THE TASK: Below are some records; copy each line in them that contains "Machine".

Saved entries
/-- Settles O13: BASE is 256-byte aligned, so an address is aligned where its offset is. -/
theorem otherWindowAccessRefused : Obligations.OtherWindowAccessRefused := by
  intro s addr width v rest hbase
  have hiff : (windowOffset s addr width).isSome ↔
      width = 4 ∧ addr.toNat ≤ (windowBase s).toNat + 0xFC ∧ addr.toNat % 4 = 0 := by
    rw [windowOffset_isSome_iff, and_iff_right hbase]
  refine ⟨hiff, fun hno => ?_⟩
  have hnone : windowOffset { s with agenda := rest } addr width = none :=
    Option.not_isSome_iff_eq_none.1 fun hsome => hno (hiff.1 hsome)
  exact ⟨fun h => by simp only [step_of_agenda h, takeTurn, hnone],
    fun h => by simp only [step_of_agenda h, takeTurn, hnone]⟩

/-- Settles O16: the layout of the word for every code, and the code of every result. -/
theorem statusWordFields : Obligations.StatusWordFields := by
  refine ⟨statusWord_fields, fun r => ?_, rfl, rfl, rfl, rfl, rfl, rfl⟩
  cases r <;> decide

/-- Settles O14, by what stands at the offset; the latched word decides whether a context register is drawn. -/
theorem readsWhileBusy : Obligations.ReadsWhileBusy := by
  intro s addr offset rest hb hresult ho h
  refine ⟨_, step_of_read h ho, fun hr => ?_, fun r hop hr => ?_, fun hr => ?_, fun r hctx hr => ?_⟩
  · rw [readOffset_of_regAt hr, (readReg_value (by simp [isCtxReg])).1]
    obtain ⟨hbusy, -, hcode, -⟩ := statusWord_fields s.status
    exact ⟨hbusy.trans hb, hcode.trans (by rw [hresult hb]; rfl)⟩
  · rw [readOffset_of_regAt hr, (readReg_value (by simp [not_isCtxReg_of_operand hop])).1]
    exact regValue_operand_congr rfl hop
  · obtain hr | hr := hr
    · rw [readOffset_of_regAt hr, (readReg_value (by simp [isCtxReg])).1]
      rfl
    · rw [readOffset_reserved hr]
  · have hbusy : contextBusy { s with agenda := rest } = true ↔
        s.cmdlat ∈ [0x00000001#32, 0x00000002#32, 0x00000003#32] := contextBusy_iff.trans (and_iff_right hb)
    rw [readOffset_of_regAt hr]
    split
    · rename_i hcmd
      rw [readReg_free (mem_ctxRegs.1 hctx) (hbusy.2 hcmd)]
      exact ⟨rfl, rfl⟩
    · rename_i hcmd
      rw [(readReg_value fun hc => hcmd (hbusy.1 hc.2)).1]
      exact regValue_congr rfl rfl rfl r

/-- Settles O15: outside a context command in progress a read returns the register. -/
theorem readReturnsRegister : Obligations.ReadReturnsRegister := by
  refine ⟨fun s r rest hno h => ?_, fun s => ?_⟩
  · have hvalue : ¬ (isCtxReg r = true ∧ contextBusy { s with agenda := rest } = true) := fun hc =>
      hno ⟨mem_ctxRegs.2 hc.1, contextBusy_iff.1 hc.2⟩
    obtain ⟨hdata, hdraws⟩ := readReg_value hvalue
    obtain ⟨w, d, u, hread⟩ := readReg_frame r { s with agenda := rest }
    rw [hread] at hdata hdraws
    refine ⟨_, (step_of_rd h).trans (by rw [hread]), hdata.trans ?_, ?_, rfl, rfl, hdraws, rfl⟩
    · exact regValue_congr rfl rfl rfl r
    · exact regValue_congr rfl rfl rfl
  · exact ⟨rfl, rfl, rfl, rfl, rfl, rfl, rfl, rfl, rfl, rfl, rfl, rfl, rfl, rfl, rfl, rfl, count_eq_halves s.ctx⟩

/-- Settles O17: a register is the little-endian word of four bytes of the buffer. -/
theorem ctxBufLittleEndian : Obligations.CtxBufLittleEndian := by
  intro s k j
  rw [regValue, le32_byte]
  simp only [List.getD_eq_getElem?_getD, List.getElem?_take_of_lt j.isLt, List.getElem?_drop]

/-- Settles O18: each address is a high word above a low one. -/
theorem addressFromHalves : Obligations.AddressFromHalves :=
  fun _ => ⟨append_toNat _ _, append_toNat _ _, append_toNat _ _⟩

/-- Settles O21, turn by turn (`takeTurn_commandKept`). -/
theorem commandUndisturbedWhileBusy : Obligations.CommandUndisturbedWhileBusy := by
  intro s t turn rest hb ha hengine hreset h
  rw [step_of_agenda ha] at h
  obtain ⟨hcmdlat, hops, hctx, hstatus, hscratch, hwrites, hreads⟩ :=
    takeTurn_commandKept (s := { s with agenda := rest }) hb hengine hreset h
  exact ⟨hcmdlat, hops, hctx, hstatus, hscratch, hwrites, hreads⟩

/-- Settles O55: a command runs without touching these fields, then completes. -/
theorem completionFrame : Obligations.CompletionFrame := by
  intro i s t h
  refine ⟨exec_commandFrame h, ?_⟩
  obtain ⟨code, u, rfl, hcode, -, -⟩ := exec_next h
  exact ⟨rfl, hcode, rfl⟩

/-- Settles O57: a composite command has no effect on the context, and answers alike under any other. -/
theorem compositeLeavesContext : Obligations.CompositeLeavesContext := by
  intro i s t hi h
  have hframe : t.ctx = s.ctx ∧ t.status.ctxValid = s.status.ctxValid := by
    obtain ⟨code, u, rfl, -, -, he⟩ := exec_next h
    cases he with
    | kept _ _ hc hv => exact ⟨hc, hv⟩
    | _ => simp at hi
  refine ⟨hframe.1, hframe.2, fun c b => ?_⟩
  exact (exec_withContext c b s hi).trans (by rw [h]; rfl)

/-- Settles O60, by the command's effect on the context. -/
theorem ctxValidLifecycle : Obligations.CtxValidLifecycle := by
  intro i s t h
  obtain ⟨code, u, rfl, -, -, he⟩ := exec_next h
  cases he with
  | init _ hv => exact hv
  | update data _ _ hv => exact hv
  | final _ hv => exact hv
  | kept hi hf _ hv =>
    rw [if_neg hi]
    exact hv.trans (if_neg hf).symm

/-- Settles O5: both positions of the engine's turn are `engineTurn`. -/
theorem stepRunsLatchedCommand : Obligations.StepRunsLatchedCommand := by
  intro s i hb hd
  have run : ∀ turns, engineTurn { s with agenda := turns } = exec i { s with agenda := turns } := fun turns => by
    simp only [engineTurn, hb, hd, if_true]
  refine ⟨fun h => ?_, fun rest h => ?_⟩
  · rw [step, nextTurn, h]
    exact run s.agenda
  · rw [step_of_agenda h]
    exact run rest
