-- ==== Sys2Proof/Machine/AccessCommands.lean ====
section
/-! DEFINITION. The commands of channel access and sending: CARRIER_DETECT_RISE, CARRIER_QUIET, BACKOFF_SLOT,
FRAME_SENT and FRAME_ABANDONED (9.8). -/

namespace Sys2Proof.Machine

open Sys2Proof

/-- Whether a frame in ACCESS stands in a given stage. -/
def State.inStage (s : State) (st : AccessStage) : Bool := s.tx.state = .access && s.tx.stage = st

/-- The stage and the backoff slots left set. -/
def State.accessAs (s : State) (st : AccessStage) (backoff : Option Nat) : State :=
  { s with tx := { s.tx with stage := st, backoff := backoff } }

/-- A freeze of the countdown: back to the first stage, the slots that remain kept (R163). -/
def State.freezeCountdown (s : State) : State :=
  (s.accessAs .carrierWait s.tx.backoff).count .accessDeferred

/-- CARRIER_DETECT_RISE (R163): in the first stage the wait starts again, which the instant of CARRIER_QUIET
shows; in the countdown it freezes. -/
def execCarrierDetectRise (dt : Nat) (s : State) : Answer :=
  let t := s.advance dt
  .next (t.whenStarted fun u => if u.inStage .countdown then u.freezeCountdown else u)

/-- The backoff counted on with `n` slots left: at 0 the frame starts (R163). -/
def State.countDown (s : State) (n : Nat) : State :=
  if n = 0 then (s.accessAs .countdown (some 0)).startFrame else s.accessAs .countdown (some n)

/-- The end of the first stage: a backoff of 0..15 slots is drawn where none has been since the grant (R163). -/
def State.endFirstStage (s : State) : State :=
  match s.tx.backoff with
  | none => s.afterDraw.countDown (s.drawValue 0 16).toNat
  | some n => s.countDown n

/-- CARRIER_QUIET (R163). -/
def execCarrierQuiet (dt : Nat) (s : State) : Answer :=
  let t := s.advance dt
  .next (t.whenStarted fun u => if u.inStage .carrierWait then u.endFirstStage.settleRadio else u)

/-- One slot counted (R163). -/
def State.countSlot (s : State) : State :=
  match s.tx.backoff with
  | none => s
  | some n => s.countDown (n - 1)

/-- BACKOFF_SLOT (R163). -/
def execBackoffSlot (dt : Nat) (s : State) : Answer :=
  let t := s.advance dt
  .next (t.whenStarted fun u => if u.inStage .countdown then u.countSlot.settleRadio else u)

/-- The frame on the air has gone out (R165). -/
def State.finishSending (s : State) : State :=
  match s.tx.granted with
  | none => s
  | some g => (s.endFrame g).settleRadio

/-- FRAME_SENT (R165). -/
def execFrameSent (dt : Nat) (s : State) : Answer :=
  let t := s.advance dt
  .next (t.whenStarted fun u => if u.tx.state = .sending then u.finishSending else u)

/-- The instant 8 s after the grant of a frame in ACCESS (R164). -/
def State.accessDeadline (s : State) : Option Nat :=
  if s.tx.state = .access then s.tx.granted.map fun g => g.grantedAt + Config.accessMs else none

/-- A frame in ACCESS given up (R164). -/
def State.giveUp (s : State) : State :=
  match s.tx.granted with
  | none => s
  | some g => (s.abandonFrame g).settleRadio

/-- FRAME_ABANDONED (R164). -/
def execFrameAbandoned (s : State) : Answer :=
  .next (s.onTimer s.accessDeadline State.giveUp)

end Sys2Proof.Machine
end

RESULT OF THIS EXERCISE:
-- ==== Sys2Proof/Machine/AccessCommands.lean ====
namespace Sys2Proof.Machine
end Sys2Proof.Machine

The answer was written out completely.